Jordan Peele can make anything and I will watch. Which is to say I’m predisposed to the guy like I am with Chris Nolan. Peele going extraterrestrial piqued my interest, but I couldn’t have imagined how cowboy he’d go with the concept. I like bite-sized trailers that don’t spoil anything, but I’m a sucker for cinematics. The final trailer gave us some gorgeous peeks at DP Hoyte van Hoytema’s panoramas (himself a Nolan collaborator), a taste of Michael Abels’ galloping score; throw in Michael Wincott’s gravelly voice (The Crow and Metro fans know his deep baritone by heart), and Nope registered as a summer event in my brain. It’d have been so easy to follow up Us’ trailer with another sinister remix of a hit single. I’m glad Peele went with the movies on this one.


This teaser played before Doctor Strange in the Multiverse of Madness and seeing it on the big screen was, dare I say, spiritual? You lose a sense of grandeur viewing anything on a phone, so seeing this preview in theaters made me realize how hyped I was for Avatar 2 after all. (Where once I was critical of James Cameron getting a billion-dollar budget for a franchise nobody asked for at the time, now I want Avatars 6 and 7 before Earth truly becomes uninhabitable.) The hand-wringing over Avatar’s “cultural impact” had not yet begun so this trailer felt pure and serene. Jaw-dropping visuals that made the Na’vi seem realer than ever before, and a profoundly muted score that knew what we knew deep down: we were ready to return to Pandora.


Phase Four left me so jaded on the MCU that I forgot Black Panther 2 was coming out in 2022. In turn, I had forgotten how good Ryan Coogler is at his job. As Fugees’ “No Woman, No Cry” bled into Kendrick Lamar’s “Alright,” I was brought back instantly. Wakanda Forever’s initial trailer does right by Chadwick Boseman’s memory while teasing the emerging ensemble that will carry the torch forward. It’s hard making a sequel to one of the best superhero movies ever made, even harder to honor the passing of a titan. If there was any doubt, this trailer gave all the confidence that this sprawling comic book enterprise can find its way back again.

2. M3GAN

She served, she slayed, she TikTok danced her way into our hearts. This trailer came out of nowhere and took over social media by storm. M3GAN truly became sentient in that regard. (Allison Williams unleashing a Yassified Terminator because she can’t take care of her plants? Incredible.) Akela Cooper and James Wan gave me my favorite movie of last year so they can do no wrong in my mind. The sheer audacity of this premise gave me hope that such a void would finally be filled come January.
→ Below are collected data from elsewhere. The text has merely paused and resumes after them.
-- ==== Sys2Proof/Machine/Stack.lean ====
section
/-! DEFINITION. The stack instructions (46_stack.md R360 to R365). -/

namespace Sys2Proof.Machine

/-- PSHS (46_stack.md R362). -/
def execPshs (mask : Byte) (s : State) : Host.Outcome State Fault Refusal :=
  .next ((s.charge 5).psh .s mask)

/-- PULS (46_stack.md R363). -/
def execPuls (mask : Byte) (s : State) : Host.Outcome State Fault Refusal :=
  .next ((s.charge 5).pul .s mask)

/-- PSHU (46_stack.md R364). -/
def execPshu (mask : Byte) (s : State) : Host.Outcome State Fault Refusal :=
  .next ((s.charge 5).psh .u mask)

/-- PULU (46_stack.md R365). -/
def execPulu (mask : Byte) (s : State) : Host.Outcome State Fault Refusal :=
  .next ((s.charge 5).pul .u mask)

end Sys2Proof.Machine
end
Though 2022 had plenty of Malignant successors, Akela Cooper came through with a true heir to the throne. M3GAN 👏 IS 👏 THE MOMENT 👏


That’s right, the best trailer I saw all year played before freakin’ Top Gun: Maverick. Let’s just get this outta the way: this is a terribly edited preview. Not all of the cuts are seamless to the brash music cues, and these images one after the other don’t make visual sense. Horseback here, submarine explosion there, cars crashing everywhere, etc. It’s because this isn’t a trailer, it’s a showreel – something a producer and director will put together to prove to the studio that their investment is worthwhile (and perhaps angling for more budget dollars).
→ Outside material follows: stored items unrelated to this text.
-- ==== Sys2Proof/Certificates/Slice0/Obligations.lean ====
section
/-! DEFINITION. The statements for the provers. -/

open Sys2Proof Sys2Proof.Machine

/-- Every well-formed instruction decodes from its own encoding, whatever bytes follow (30_encoding.md R120 to R133,
40_addressing.md R155 to R166). -/
def Obligations.DecodeEncode : Prop :=
  ∀ (i : Instr) (rest : List Byte), i.wf = true → decode (encode i ++ rest) = .instr i i.length

/-- What the decoder reads is well formed, and its encoding is the bytes that were read (30_encoding.md R126,
40_addressing.md R157). -/
def Obligations.EncodeDecode : Prop :=
  ∀ (bytes : List Byte) (i : Instr) (n : Nat), decode bytes = .instr i n →
    i.wf = true ∧ n = i.length ∧ bytes.take n = encode i

/-- The unassigned opcodes (30_encoding.md R125, R129, R130): the decoder refuses these by their bytes and no others. -/
def Obligations.UnassignedEncodings : Prop :=
  (∀ (b : Byte) (rest : List Byte), decode (b :: rest) = .unassigned [b] ↔
    b.toNat ∈ [0x01, 0x02, 0x05, 0x0B, 0x14, 0x15, 0x18, 0x1B, 0x38, 0x3E, 0x41, 0x42, 0x45, 0x4B, 0x4E, 0x51, 0x52,
      0x55, 0x5B, 0x5E, 0x61, 0x62, 0x65, 0x6B, 0x71, 0x72, 0x75, 0x7B, 0x87, 0x8F, 0xC7, 0xCD, 0xCF] ∧
      b ≠ periphOpcode) ∧
  (∀ (b : Byte) (rest : List Byte), decode (0x10 :: b :: rest) = .unassigned [0x10, b] ↔
    b.toNat ∉ [0x21, 0x22, 0x23, 0x24, 0x25, 0x26, 0x27, 0x28, 0x29, 0x2A, 0x2B, 0x2C, 0x2D, 0x2E, 0x2F, 0x3F, 0x83,
      0x8C, 0x8E, 0x93, 0x9C, 0x9E, 0x9F, 0xA3, 0xAC, 0xAE, 0xAF, 0xB3, 0xBC, 0xBE, 0xBF, 0xCE, 0xDE, 0xDF, 0xEE, 0xEF,
      0xFE, 0xFF]) ∧
  ∀ (b : Byte) (rest : List Byte), decode (0x11 :: b :: rest) = .unassigned [0x11, b] ↔
    b.toNat ∉ [0x3F, 0x83, 0x8C, 0x93, 0x9C, 0xA3, 0xAC, 0xB3, 0xBC]

/-- Words written out from the encodings of 30_encoding.md and of the instruction rules. -/
def Obligations.DecodeKnownWords : Prop :=
  decode [0x86, 0x42] = .instr (.lda (.imm 0x42)) 2 ∧
  decode [0xB7, 0x20, 0x00] = .instr (.sta (.ext 0x2000)) 3 ∧
  decode [0xA6, 0x80] = .instr (.lda (.mem (.idx (.mode .x false .inc1)))) 2 ∧
  decode [0x10, 0x8C, 0x12, 0x34] = .instr (.cmpy (.imm 0x1234)) 4 ∧
  decode [0x1F, 0x12] = .instr (.tfr .x .y) 2 ∧
  decode [0x34, 0xFF] = .instr (.pshs 0xFF) 2 ∧
  decode [0x10, 0x27, 0xF0, 0x00] = .instr (.lbeq 0xF000) 4 ∧
  decode [0xA0, 0x1F] = .instr (.suba (.mem (.idx (.off5 .x 0x1F)))) 2 ∧
  decode [0x11, 0x3F] = .instr .swi3 2

/-- Inside a burst with cycles left, the step is `exec` of the instruction that the bytes at PC decode to, with PC moved
past its bytes and nothing else changed (30_encoding.md R121, 60_exceptions.md R475). PC wraps (10_state.md R24). -/
def Obligations.StepRunsDecodedInstruction : Prop :=
  ∀ (s : State) (b : Burst) (i : Instr) (n : Nat),
    s.sched = .burst b → s.cyc < burstBudget b →
    decode [s.memRead s.cpu.pc, s.memRead (s.cpu.pc + 1), s.memRead (s.cpu.pc + 2), s.memRead (s.cpu.pc + 3),
      s.memRead (s.cpu.pc + 4)] = .instr i n →
    step s = exec i { s with cpu := { s.cpu with pc := s.cpu.pc + BitVec.ofNat 16 n } }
Maybe Tom Cruise and Christopher McQuarrie were in hot water globe-trotting and charging Paramount Pictures for all their worth in making this massive two-parter. Or Paramount leaked this rough preview to soften the PR blow of this Hollywood Reporter article. Whatever the case, they got me. This Dead Reckoning preview fucking PULVERIZED my ear holes and eye sockets. It’s an epic poem in trailer form. I have no idea what the plot is and I do not care. Cruise and McQuarrie have fine-tuned the formula for modern action filmmaking and it’s Tom Cruise x Acceleration = CINEMA. If this is his final bow for the franchise, then they’re going out on a high-speed chariot of glory.